Stored data:
-- ==== Sys2Proof/Laws/Families.lean ====
section
/-! SUPPORT. For each shared operation of the instruction families, once, when it answers a next state and which. -/

namespace Sys2Proof.Machine

/-! ### Stores -/

theorem storeValue_next {own : List RegAddr} {j : BitVec 4} {m : Xhiu} {v : State → Word} {s t : State} :
    storeValue own j m v s = .next t ↔
      ∃ p u s1 s2, designate s.cfg.qwMode j = .part p ∧ ¬UsesOwn own m ∧ effAddr m s = .ok u s1 ∧
        partWrite p u (v s1) s1 = .ok () s2 ∧ t = s2.advance := by
  rw [storeValue, Res.toNext_eq_next]
  constructor
  · rintro ⟨x, s2, h, rfl⟩
    obtain ⟨p, u, s1, h⟩ := storeOperand_eq_ok.1 h
    exact ⟨p, u, s1, s2, h.1, h.2.1, h.2.2.1, h.2.2.2, rfl⟩
  · rintro ⟨p, u, s1, s2, h1, h2, h3, h4, rfl⟩
    exact ⟨(), s2, storeOperand_eq_ok.2 ⟨p, u, s1, h1, h2, h3, h4⟩, rfl⟩

theorem storeValue_wf {own : List RegAddr} {j : BitVec 4} {m : Xhiu} {v : State → Word} {s t : State}
    (h : storeValue own j m v s = .next t) (hs : s.wf) : t.wf := by
  obtain ⟨p, u, s1, s2, -, -, h1, h2, rfl⟩ := storeValue_next.1 h
  exact State.wf_congr (s := s2) rfl rfl (partWrite_ok_wf h2 ((effAddr_ok h1).wf hs))

theorem storeConst_next {j : BitVec 4} {m : Xhiu} {v : Word} {s t : State} :
    storeConst j m v s = .next t ↔
      ∃ p u s1 s2, designate s.cfg.qwMode j = .part p ∧ effAddr m s = .ok u s1 ∧
        partWrite p u v s1 = .ok () s2 ∧ t = s2.advance := by
  rw [storeConst, storeValue_next]
  simp [UsesOwn]

/-- The write of f = 05 arithmetic, and where P goes. -/
theorem f05At_next {a : BitVec 4} {p : Part} {u : Addr} {k : Word} {s t : State} :
    f05At a p u k s = .next t ↔ ¬(isRegAddr u = true ∧ p ≠ .w) ∧ ∃ w s2, opRead u s = .ok w s ∧
      opWrite u (fieldPut p w (onesAdd (fieldGet p w) k)) s = .ok () s2 ∧
      t = s2.skipIf (Config.f05Skip a (fieldGet p w) (onesAdd (fieldGet p w) k)) := by
  unfold f05At
  split
  · grind
  · rw [Res.andThen_eq_next]
    constructor
    · rintro ⟨w, s1, hr, hw⟩
      obtain ⟨rfl, -⟩ := opRead_eq_ok.1 hr
      obtain ⟨x, s2, hw', rfl⟩ := Res.toNext_eq_next.1 hw
      exact ⟨by assumption, w, s2, hr, hw', rfl⟩
    · rintro ⟨-, w, s2, hr, hw, rfl⟩
      exact ⟨w, s, hr, Res.toNext_eq_next.2 ⟨(), s2, hw, rfl⟩⟩

theorem f05Arith_next {a j : BitVec 4} {m : Xhiu} {k : Word} {s t : State} :
    f05Arith a j m k s = .next t ↔ ∃ p u s1, designate s.cfg.qwMode j = .part p ∧ effAddr m s = .ok u s1 ∧
      f05At a p u k s1 = .next t := by
  unfold f05Arith
  split
  · next p hp => rw [Res.andThen_eq_next]; grind
  · next hp => simp [hp]
  · next hp => simp [hp]

theorem f05Arith_wf {a j : BitVec 4} {m : Xhiu} {k : Word} {s t : State} (h : f05Arith a j m k s = .next t)
    (hs : s.wf) : t.wf := by
  obtain ⟨p, u, s1, -, h1, h2⟩ := f05Arith_next.1 h
  obtain ⟨-, w, s2, -, h3, rfl⟩ := f05At_next.1 h2
  exact State.wf_congr (by simp) (by simp) (opWrite_ok_wf h3 ((effAddr_ok h1).wf hs))

/-! ### Loads, multiplications, divisions, logical instructions, tests -/

theorem loadWith_next {own : List RegAddr} {j : BitVec 4} {m : Xhiu} {k : Word → State → State} {s t : State} :
    loadWith own j m k s = .next t ↔
      ∃ v s1, ¬UsesOwn own m ∧ operand j m s = .ok v s1 ∧ t = (k v s1).advance := by
  rw [loadWith, Res.toNext_eq_next]; simp only [ownOperand_eq_ok, and_assoc]

theorem multiply_next {own : List RegAddr} {j : BitVec 4} {m : Xhiu} {k : Word → State → State} {s t : State} :
    multiply own j m k s = .next t ↔
      ∃ v s1, ¬UsesOwn own m ∧ operand j m s = .ok v s1 ∧ t = (k v s1).advance := by
  rw [multiply, Res.toNext_eq_next]; simp only [ownOperand_eq_ok, and_assoc]

theorem divide_next {i : Instr} {own : List RegAddr} {j : BitVec 4} {m : Xhiu} {n : State → Bool × Nat}
    {k : Word → Word → State → State} {s t : State} :
    divide i own j m n k s = .next t ↔ ∃ v s1 q r, ¬UsesOwn own m ∧ operand j m s = .ok v s1 ∧
      quotRem (n s1).1 (n s1).2 v = some (q, r) ∧ t = (k q r s1).advance := by
  rw [divide, Res.andThen_eq_next]
  simp only [ownOperand_eq_ok]
  constructor
  · rintro ⟨v, s1, ⟨h1, h2⟩, h3⟩
    split at h3
    · cases h3
    · next q r hq => cases h3; exact ⟨v, s1, q, r, h1, h2, hq, rfl⟩
  · rintro ⟨v, s1, q, r, h1, h2, h3, rfl⟩
    exact ⟨v, s1, ⟨h1, h2⟩, by rw [h3]⟩

/-- A division faults where its operand does, or with the divide fault and no register changed. -/
theorem divide_fault {i : Instr} {own : List RegAddr} {j : BitVec 4} {m : Xhiu} {n : State → Bool × Nat}
    {k : Word → Word → State → State} {s : State} {f : Fault} :
    divide i own j m n k s = .fault f ↔ ¬UsesOwn own m ∧ (operand j m s = .raised f ∨
      ∃ v s1, operand j m s = .ok v s1 ∧ quotRem (n s1).1 (n s1).2 v = none ∧
        f = .interrupt (.divideFault (encode i)) s1) := by
  rw [divide, Res.andThen_eq_fault]
  simp only [ownOperand_eq_ok, ownOperand_eq_raised]
  constructor
  · rintro (⟨h1, h2⟩ | ⟨v, s1, ⟨h1, h2⟩, h3⟩)
    · exact ⟨h1, .inl h2⟩
    · split at h3
      · next hq => cases h3; exact ⟨h1, .inr ⟨v, s1, h2, hq, rfl⟩⟩
      · cases h3
  · rintro ⟨h1, h2 | ⟨v, s1, h2, h3, rfl⟩⟩
    · exact .inl ⟨h1, h2⟩
    · exact .inr ⟨v, s1, ⟨h1, h2⟩, by rw [h3]; rfl⟩

theorem logical_next {j a : BitVec 4} {m : Xhiu} {op : Word → Word → State → Word} {s t : State} :
    logical j a m op s = .next t ↔ ∃ v s1, ¬UsesOwn [aReg a, aReg1 a] m ∧ operand j m s = .ok v s1 ∧
      t = (s1.setReg (aReg1 a) (op (s1.reg (aReg a)) v s1)).advance := by
  rw [logical, Res.toNext_eq_next]; simp only [ownOperand_eq_ok, and_assoc]

theorem testSkip_next {own : List RegAddr} {j : BitVec 4} {m : Xhiu} {c : Word → State → Bool} {s t : State} :
    testSkip own j m c s = .next t ↔
      ∃ v s1, ¬UsesOwn own m ∧ operand j m s = .ok v s1 ∧ t = s1.skipIf (c v s1) := by
  rw [testSkip, Res.toNext_eq_next]; simp only [ownOperand_eq_ok, and_assoc]

/-! ### Double words, jumps, halves and thirds -/

theorem doubleOperand_eq_ok {a : BitVec 4} {m : Xhiu} {s t : State} {d : DWord} :
    doubleOperand a m s = .ok d t ↔ ¬UsesOwn [aReg a, aReg1 a] m ∧ ∃ u, effAddr m s = .ok u t ∧
      opRead2 u t = .ok d t := by
  rw [doubleOperand, Res.bind_eq_ok]
  simp only [ownAddr_eq_ok]
  constructor
  · rintro ⟨u, s1, ⟨h1, h2⟩, h3⟩
    obtain ⟨rfl, -⟩ := opRead2_eq_ok.1 h3
    exact ⟨h1, u, h2, h3⟩
  · rintro ⟨h1, u, h2, h3⟩; exact ⟨u, t, ⟨h1, h2⟩, h3⟩

theorem doubleOperand_ok {a : BitVec 4} {m : Xhiu} {s t : State} {d : DWord}
    (h : doubleOperand a m s = .ok d t) : OnlyModifiers s t := by
  obtain ⟨-, u, hu, -⟩ := doubleOperand_eq_ok.1 h
  exact effAddr_ok hu

theorem doubleLoad_next {a : BitVec 4} {m : Xhiu} {op : DWord → DWord → DWord} {s t : State} :
    doubleLoad a m op s = .next t ↔ ∃ d s1, doubleOperand a m s = .ok d s1 ∧
      t = (s1.setPair a (op (s1.pair a) d)).advance := by
  rw [doubleLoad, Res.toNext_eq_next]

theorem jumpAndShift_next {a : BitVec 4} {m : Xhiu} {c : Word → Bool} {s t : State} :
    jumpAndShift a m c s = .next t ↔ ∃ u s1, ¬UsesOwn [aReg a] m ∧ effAddr m s = .ok u s1 ∧
      t = (s1.setReg (aReg a) ((s1.reg (aReg a)).rotateLeft 1)).jumpIf (c (s1.reg (aReg a))) u := by
  rw [jumpAndShift, Res.toNext_eq_next]; simp only [ownAddr_eq_ok, and_assoc]

theorem addParts_next {a : BitVec 4} {m : Xhiu} {op : Word → Word → Word} {s t : State} :
    addParts a m op s = .next t ↔ ∃ u v s1, ¬UsesOwn [aReg a] m ∧ effAddr m s = .ok u s1 ∧
      opRead u s1 = .ok v s1 ∧ t = (s1.setReg (aReg a) (op (s1.reg (aReg a)) v)).advance := by
  rw [addParts, Res.toNext_eq_next]
  constructor
  · rintro ⟨v, s2, h, rfl⟩
    obtain ⟨u, s1, h1, h2⟩ := Res.bind_eq_ok.1 h
    obtain ⟨rfl, -⟩ := opRead_eq_ok.1 h2
    obtain ⟨h3, h4⟩ := ownAddr_eq_ok.1 h1
    exact ⟨u, v, s2, h3, h4, h2, rfl⟩
  · rintro ⟨u, v, s1, h1, h2, h3, rfl⟩
    exact ⟨v, s1, Res.bind_eq_ok.2 ⟨u, s1, ownAddr_eq_ok.2 ⟨h1, h2⟩, h3⟩, rfl⟩

/-! ### Block transfer -/

/-- One word of a block transfer: what it reads and where the field goes. -/
theorem btMove_eq_ok {p : Part} {a : BitVec 4} {m : Xhiu} {s t : State} {x : Unit} :
    btMove p a m s = .ok x t ↔
      ¬((isRegAddr (indexSum m s) = true ∨ isRegAddr (btTarget a m s) = true) ∧ p ≠ .w) ∧
      ∃ w, opRead (indexSum m s) s = .ok w s ∧ partWrite p (btTarget a m s) (fieldGet p w) s = .ok x t := by
  unfold btMove
  split
  · grind
  · rw [Res.bind_eq_ok]
    constructor
    · rintro ⟨w, s1, hr, hw⟩
      obtain ⟨rfl, -⟩ := opRead_eq_ok.1 hr
      exact ⟨by assumption, w, hr, hw⟩
    · rintro ⟨-, w, hr, hw⟩; exact ⟨w, s, hr, hw⟩

@[simp] theorem btIndex_mem (a : BitVec 4) (m : Xhiu) (s : State) : (btIndex a m s).mem = s.mem := by
  unfold btIndex; split
  · split <;> rfl
  · rfl
@[simp] theorem btIndex_p (a : BitVec 4) (m : Xhiu) (s : State) : (btIndex a m s).p = s.p := by
  unfold btIndex; split
  · split <;> rfl
  · rfl
@[simp] theorem btIndex_cfg (a : BitVec 4) (m : Xhiu) (s : State) : (btIndex a m s).cfg = s.cfg := by
  unfold btIndex; split
  · split <;> rfl
  · rfl

theorem btLoop_zero (p : Part) (a : BitVec 4) (m : Xhiu) (s : State) : btLoop p a m 0 s = .next s.advance := rfl

/-- One repetition, then the rest. -/
theorem btLoop_succ_next {p : Part} {a : BitVec 4} {m : Xhiu} {n : Nat} {s t : State} :
    btLoop p a m (n + 1) s = .next t ↔ ∃ s1, btMove p a m s = .ok () s1 ∧
      btLoop p a m n ((btIndex a m s1).setRepeatCount (BitVec.ofNat 18 n)) = .next t := by
  rw [btLoop, Res.andThen_eq_next]
  constructor
  · rintro ⟨x, s1, h⟩; exact ⟨s1, h⟩
  · rintro ⟨s1, h⟩; exact ⟨(), s1, h⟩

/-- A block transfer faults at the start of a repetition, where its move does. -/
theorem btLoop_succ_fault {p : Part} {a : BitVec 4} {m : Xhiu} {n : Nat} {s : State} {f : Fault} :
    btLoop p a m (n + 1) s = .fault f ↔ btMove p a m s = .raised f ∨ ∃ s1, btMove p a m s = .ok () s1 ∧
      btLoop p a m n ((btIndex a m s1).setRepeatCount (BitVec.ofNat 18 n)) = .fault f := by
  rw [btLoop, Res.andThen_eq_fault]
  exact or_congr_right ⟨fun ⟨_, s1, h⟩ => ⟨s1, h⟩, fun ⟨s1, h⟩ => ⟨(), s1, h⟩⟩

/-- A move faults at its source or at its destination, with nothing changed. -/
theorem btMove_raised {p : Part} {a : BitVec 4} {m : Xhiu} {s : State} {f : Fault} (h : btMove p a m s = .raised f) :
    ∃ k u, f = storageFault k u s := by
  unfold btMove at h
  split at h
  · cases h
  · rcases Res.bind_eq_raised.1 h with h | ⟨w, s1, hr, hw⟩
    · exact ⟨_, _, (opRead_eq_raised.1 h).2.2⟩
    · obtain ⟨rfl, -⟩ := opRead_eq_ok.1 hr
      exact ⟨_, _, (partWrite_eq_raised.1 hw).2.2⟩

theorem btLoop_wf {p : Part} {a : BitVec 4} {m : Xhiu} {n : Nat} {s t : State}
    (h : btLoop p a m n s = .next t) (hs : s.wf) : t.wf := by
  induction n generalizing s with
  | zero => cases h; exact hs
  | succ n ih =>
    obtain ⟨s1, h1, h2⟩ := btLoop_succ_next.1 h
    obtain ⟨-, w, -, hw⟩ := btMove_eq_ok.1 h1
    exact ih h2 (State.wf_congr (by simp) (by simp) (partWrite_ok_wf hw hs))

/-- What a whole block transfer leaves: P one further and the parameters. -/
theorem btLoop_p_cfg {p : Part} {a : BitVec 4} {m : Xhiu} {n : Nat} {s t : State}
    (h : btLoop p a m n s = .next t) : t.p = s.p + 1 ∧ t.cfg = s.cfg := by
  induction n generalizing s with
  | zero => cases h; exact ⟨rfl, rfl⟩
  | succ n ih =>
    obtain ⟨s1, h1, h2⟩ := btLoop_succ_next.1 h
    obtain ⟨-, w, -, hw⟩ := btMove_eq_ok.1 h1
    have := partWrite_ok_p hw
    simpa [this.1, this.2] using ih h2

/-! ### Searches -/

theorem searchLoop_zero (next : State → Res Word) (c : Word → State → Bool) (s : State) :
    searchLoop next c 0 s = .next s.advance := rfl

/-- One repetition: the search ends, or goes on with the count one less. -/
theorem searchLoop_succ_next {next : State → Res Word} {c : Word → State → Bool} {n : Nat} {s t : State} :
    searchLoop next c (n + 1) s = .next t ↔ ∃ v s1, next s = .ok v s1 ∧
      ((c v s1 = true ∧ t = (s1.setRepeatCount (BitVec.ofNat 18 n)).skip) ∨
        (c v s1 = false ∧ searchLoop next c n (s1.setRepeatCount (BitVec.ofNat 18 n)) = .next t)) := by
  rw [searchLoop, Res.andThen_eq_next]
  constructor
  · rintro ⟨v, s1, h1, h2⟩
    cases hc : c v s1
    · exact ⟨v, s1, h1, .inr ⟨hc, by simpa [hc] using h2⟩⟩
    · rw [hc, if_pos rfl] at h2; cases h2
      exact ⟨v, s1, h1, .inl ⟨hc, rfl⟩⟩
  · rintro ⟨v, s1, h1, ⟨hc, rfl⟩ | ⟨hc, h2⟩⟩
    · exact ⟨v, s1, h1, by rw [hc, if_pos rfl]⟩
    · exact ⟨v, s1, h1, by rw [hc]; exact h2⟩

/-- A search faults where the forming or the reading of an operand does. -/
theorem searchLoop_succ_fault {next : State → Res Word} {c : Word → State → Bool} {n : Nat} {s : State} {f : Fault} :
    searchLoop next c (n + 1) s = .fault f ↔ next s = .raised f ∨ ∃ v s1, next s = .ok v s1 ∧ c v s1 = false ∧
      searchLoop next c n (s1.setRepeatCount (BitVec.ofNat 18 n)) = .fault f := by
  rw [searchLoop, Res.andThen_eq_fault]
  refine or_congr_right (exists_congr fun v => exists_congr fun s1 => and_congr_right fun _ => ?_)
  cases c v s1 <;> simp

/-- A search is refused where the forming or the reading of an operand is. -/
theorem searchLoop_succ_refused {next : State → Res Word} {c : Word → State → Bool} {n : Nat} {s : State}
    {f : Refusal} : searchLoop next c (n + 1) s = .refused f ↔ next s = .refused f ∨
      ∃ v s1, next s = .ok v s1 ∧ c v s1 = false ∧
        searchLoop next c n (s1.setRepeatCount (BitVec.ofNat 18 n)) = .refused f := by
  rw [searchLoop, Res.andThen_eq_refused]
  refine or_congr_right (exists_congr fun v => exists_congr fun s1 => and_congr_right fun _ => ?_)
  cases c v s1 <;> simp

» **Work instruction**:
Among the entries above, how many lines hold the string "DWord"? Answer with the bare number.

» **Solution**:
3